Judge Hinkle’s order seems quite clear:

“4. The defendant Secretary of the Florida Department of Management Services and the defendant Florida Surgeon General must take no steps to enforce or apply these Florida provisions on same-sex marriage: Florida Constitution, Article I, §2; Florida Statutes § 741.212; and
Florida Statutes § 741.04(1). The preliminary injunction set out in this paragraph will take effect upon the posting of security in the amount of $500 for costs and damages sustained by a party found to have been wrongfully enjoined. The preliminary injunction
binds the Secretary, the Surgeon General, and their officers, agents, servants, employees, and attorneys — and others in active concert or participation with any of them — who
receive actual notice of this injunction by personal service or 0therwise.”

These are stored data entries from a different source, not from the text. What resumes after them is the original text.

-- ==== Sys2Proof/Machine/State.lean ====
section
/-! DEFINITION. The state of the P7 as plain data: every register, memory, queue, counter and mode that spec/ names, grouped
by unit, and the queue of waiting commands.  `State.reset` is the package right after a cold reset
(log entries 1, 3, 4, 5).  Marks: a default that the spec does not give is DESIGN CHOICE, log entry 4. -/

namespace Sys2Proof.Machine

open Sys2Proof

/-- A sparse store: pairs of a key and a value, keys strictly rising, no entry equal to the store's default. -/
abbrev Map (α : Type) := List (Nat × α)

/-- A byte memory: a sparse store of bytes whose default is zero (log entry 5). -/
abbrev Memory := List Host.Cell

/-! ## Fabrication facts, clocks and time -/

/-- Variant letter (R3, R11). -/
inductive Variant where
  | m40 | n40 | l36
deriving DecidableEq, Repr

/-- Grade letter (R3, R20). -/
inductive Grade where
  | a | b | c
deriving DecidableEq, Repr

/-- What fuses and fabrication fix (R3, R4, R20 to R28), and what the other ends of port 0 and port 1 support: the highest PCIe
generation and log2 of the widest link (R295). No command changes it. The values at reset are log entry 3. -/
structure Package where
  variant : Variant := .m40
  grade : Grade := .a
  packageId : DWord := 0x0123456789ABCDEF
  fused : List Site := []
  pcieGen : BitVec 4 × BitVec 4 := (6, 6)
  pcieWidth : BitVec 3 × BitVec 3 := (4, 4)
deriving DecidableEq, Repr

/-- The locked group's time since beat alignment (R30) and the GTS (R39). One unit is 1/480 of a 20 ns beat; `gtsAcc` is the
part of a GTS count not yet completed, in units of 2^-32 unit (log entry 2). -/
structure Clock where
  running : Bool := false
  units : Nat := 0
  fclk : Nat := 0
  point : Fin 3 := 0
  gts : DWord := 0
  gtsAcc : Nat := 0
deriving DecidableEq, Repr

/-- The selected discipline source (R43). -/
inductive TimeSource where
  | none | gtsRef | ppsIn | ptp
deriving DecidableEq, Repr

/-- Discipline of the GTS (R43 to R47), the copies' slips (R40) and PPS_OUT. `nearest` says that PPS_IN was selected with TAI_OFFSET already
set, so that an edge marks the nearest whole second (R45). `phaseTarget` is the disciplined time that the last edge marked, `phaseError`
how far GTS + TAI_OFFSET stood from it, which the loop of R44 removes by slewing. -/
structure TimeState where
  source : TimeSource := .none
  xd : Byte := 0
  taiSeconds : DWord := 0
  ppsEdges : Nat := 0
  taiSet : Bool := false
  taiOffset : DWord := 0
  nearest : Bool := false
  phaseTarget : DWord := 0
  phaseError : DWord := 0
  locked : Bool := false
  holdover : Bool := false
  rateOffset : DWord := 0
  lastRate : DWord := 0
  lastSync : DWord := 0
  slips : Map DWord := []
  ppsOutEdges : Nat := 0
  lastPpsOut : DWord := 0
deriving DecidableEq, Repr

The only part of the order that specifies Washington County is section 6, which simply says that the Clerk of Court must issue a marriage license to those plaintiffs.

Note also that this is an order on consolidated cases, involving plaintiffs who live in Miami, Miami Beach, Pensacola, and Palm Beach Gardens, as well as Washington County, which is up in the panhandle.

Something tells me that Judge Hinkle is not thrilled at being asked for “clarification” based on a BS opinion offered by the counsel to the clerks’ association — the state may take no steps to enforce the same-sex marriage bans in the constitution and statutes, so no clerk is in danger of being arrested. To claim that the order applies only to Washington County is ludicrous.

Neil

December 31st, 2014

It really is quite extraordinary that “La la la, not listening, judge say what?” has so far been the Attorney-General’s line on the issue. I guess that line is the political fence she’s sitting on.